User currently offlineFaro From Egypt, joined Aug 2007, 1515 posts, RR: 0
Posted (4 years 9 months 19 hours ago) and read 3213 times:

I believe Bombardier's C Series airliners will have around 3,000 nm maximum still air range. If they were to develop a longer range version of the aircraft and achieve ETOP/EROP certification for the PW 1000G engine, what are the commercial prospects for developing point-to-point transatlantic links for 100-150 pax capacity? 3,000 nm is already at the edge of acceptable transatlantic range, pushing range to, say, 3,500 nm may pave the way to the opening of a whole new market in air transport...

Faro


The chalice not my son
10 replies: All unread, jump to last
 
User currently offlineMEA-707 From Netherlands, joined Nov 1999, 4265 posts, RR: 34
Reply 1, posted (4 years 9 months 19 hours ago) and read 3160 times:

Transatlantic flights on small aircraft (smaller then 752) have bad costs per kilometer, that's one of the reasons Air Canada stopped flying the A-319 on shorter transatlantic flights to London.
A flight like that needs more galley space and ovens etc. for the hot meal service expected on these flights, IFE (preferably PTV's) installed, possibly relief cockpit crew.

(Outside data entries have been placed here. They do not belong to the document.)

/-! ### `afterDraw` -/

@[simp] theorem State.afterDraw_v (s : State) : (s.afterDraw).v = s.v := rfl
@[simp] theorem State.afterDraw_i (s : State) : (s.afterDraw).i = s.i := rfl
@[simp] theorem State.afterDraw_pc (s : State) : (s.afterDraw).pc = s.pc := rfl
@[simp] theorem State.afterDraw_sp (s : State) : (s.afterDraw).sp = s.sp := rfl
@[simp] theorem State.afterDraw_dt (s : State) : (s.afterDraw).dt = s.dt := rfl
@[simp] theorem State.afterDraw_st (s : State) : (s.afterDraw).st = s.st := rfl
@[simp] theorem State.afterDraw_run (s : State) : (s.afterDraw).run = s.run := rfl
@[simp] theorem State.afterDraw_haltReg (s : State) : (s.afterDraw).haltReg = s.haltReg := rfl
@[simp] theorem State.afterDraw_mem (s : State) : (s.afterDraw).mem = s.mem := rfl
@[simp] theorem State.afterDraw_fb (s : State) : (s.afterDraw).fb = s.fb := rfl
@[simp] theorem State.afterDraw_keys (s : State) : (s.afterDraw).keys = s.keys := rfl
@[simp] theorem State.afterDraw_cycleAcc (s : State) : (s.afterDraw).cycleAcc = s.cycleAcc := rfl
@[simp] theorem State.afterDraw_timerAcc (s : State) : (s.afterDraw).timerAcc = s.timerAcc := rfl
@[simp] theorem State.afterDraw_cfg (s : State) : (s.afterDraw).cfg = s.cfg := rfl
@[simp] theorem State.afterDraw_batch (s : State) : (s.afterDraw).batch = s.batch := rfl
@[simp] theorem State.afterDraw_inputs (s : State) : (s.afterDraw).inputs = s.inputs := rfl

@[simp] theorem State.afterDraw_draws (s : State) : s.afterDraw.draws = s.draws + 1 := rfl

/-! ### `writeResultAndFlag` -/

@[simp] theorem State.writeResultAndFlag_i (s : State) (x : Reg) (r : Byte) (f : Bool) : (s.writeResultAndFlag x r f).i = s.i := by unfold State.writeResultAndFlag; cases s.cfg.flagOrder <;> rfl
@[simp] theorem State.writeResultAndFlag_pc (s : State) (x : Reg) (r : Byte) (f : Bool) : (s.writeResultAndFlag x r f).pc = s.pc := by unfold State.writeResultAndFlag; cases s.cfg.flagOrder <;> rfl
@[simp] theorem State.writeResultAndFlag_sp (s : State) (x : Reg) (r : Byte) (f : Bool) : (s.writeResultAndFlag x r f).sp = s.sp := by unfold State.writeResultAndFlag; cases s.cfg.flagOrder <;> rfl
@[simp] theorem State.writeResultAndFlag_dt (s : State) (x : Reg) (r : Byte) (f : Bool) : (s.writeResultAndFlag x r f).dt = s.dt := by unfold State.writeResultAndFlag; cases s.cfg.flagOrder <;> rfl
@[simp] theorem State.writeResultAndFlag_st (s : State) (x : Reg) (r : Byte) (f : Bool) : (s.writeResultAndFlag x r f).st = s.st := by unfold State.writeResultAndFlag; cases s.cfg.flagOrder <;> rfl
@[simp] theorem State.writeResultAndFlag_run (s : State) (x : Reg) (r : Byte) (f : Bool) : (s.writeResultAndFlag x r f).run = s.run := by unfold State.writeResultAndFlag; cases s.cfg.flagOrder <;> rfl
@[simp] theorem State.writeResultAndFlag_haltReg (s : State) (x : Reg) (r : Byte) (f : Bool) : (s.writeResultAndFlag x r f).haltReg = s.haltReg := by unfold State.writeResultAndFlag; cases s.cfg.flagOrder <;> rfl
@[simp] theorem State.writeResultAndFlag_mem (s : State) (x : Reg) (r : Byte) (f : Bool) : (s.writeResultAndFlag x r f).mem = s.mem := by unfold State.writeResultAndFlag; cases s.cfg.flagOrder <;> rfl
@[simp] theorem State.writeResultAndFlag_fb (s : State) (x : Reg) (r : Byte) (f : Bool) : (s.writeResultAndFlag x r f).fb = s.fb := by unfold State.writeResultAndFlag; cases s.cfg.flagOrder <;> rfl
@[simp] theorem State.writeResultAndFlag_keys (s : State) (x : Reg) (r : Byte) (f : Bool) : (s.writeResultAndFlag x r f).keys = s.keys := by unfold State.writeResultAndFlag; cases s.cfg.flagOrder <;> rfl
@[simp] theorem State.writeResultAndFlag_cycleAcc (s : State) (x : Reg) (r : Byte) (f : Bool) : (s.writeResultAndFlag x r f).cycleAcc = s.cycleAcc := by unfold State.writeResultAndFlag; cases s.cfg.flagOrder <;> rfl
@[simp] theorem State.writeResultAndFlag_timerAcc (s : State) (x : Reg) (r : Byte) (f : Bool) : (s.writeResultAndFlag x r f).timerAcc = s.timerAcc := by unfold State.writeResultAndFlag; cases s.cfg.flagOrder <;> rfl
@[simp] theorem State.writeResultAndFlag_cfg (s : State) (x : Reg) (r : Byte) (f : Bool) : (s.writeResultAndFlag x r f).cfg = s.cfg := by unfold State.writeResultAndFlag; cases s.cfg.flagOrder <;> rfl
@[simp] theorem State.writeResultAndFlag_draws (s : State) (x : Reg) (r : Byte) (f : Bool) : (s.writeResultAndFlag x r f).draws = s.draws := by unfold State.writeResultAndFlag; cases s.cfg.flagOrder <;> rfl
@[simp] theorem State.writeResultAndFlag_batch (s : State) (x : Reg) (r : Byte) (f : Bool) : (s.writeResultAndFlag x r f).batch = s.batch := by unfold State.writeResultAndFlag; cases s.cfg.flagOrder <;> rfl
@[simp] theorem State.writeResultAndFlag_inputs (s : State) (x : Reg) (r : Byte) (f : Bool) : (s.writeResultAndFlag x r f).inputs = s.inputs := by unfold State.writeResultAndFlag; cases s.cfg.flagOrder <;> rfl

The crew has to sleep abroad and their salaries and associated costs are relatively higher then the ones flying local flights. Then there is increased paperwork, turn around time, customs and handling associated with longer flights. All these additional costs have to be funded by relatively few revenue passengers. That's why airlines rather fly 200+ seat jets accross the ocean.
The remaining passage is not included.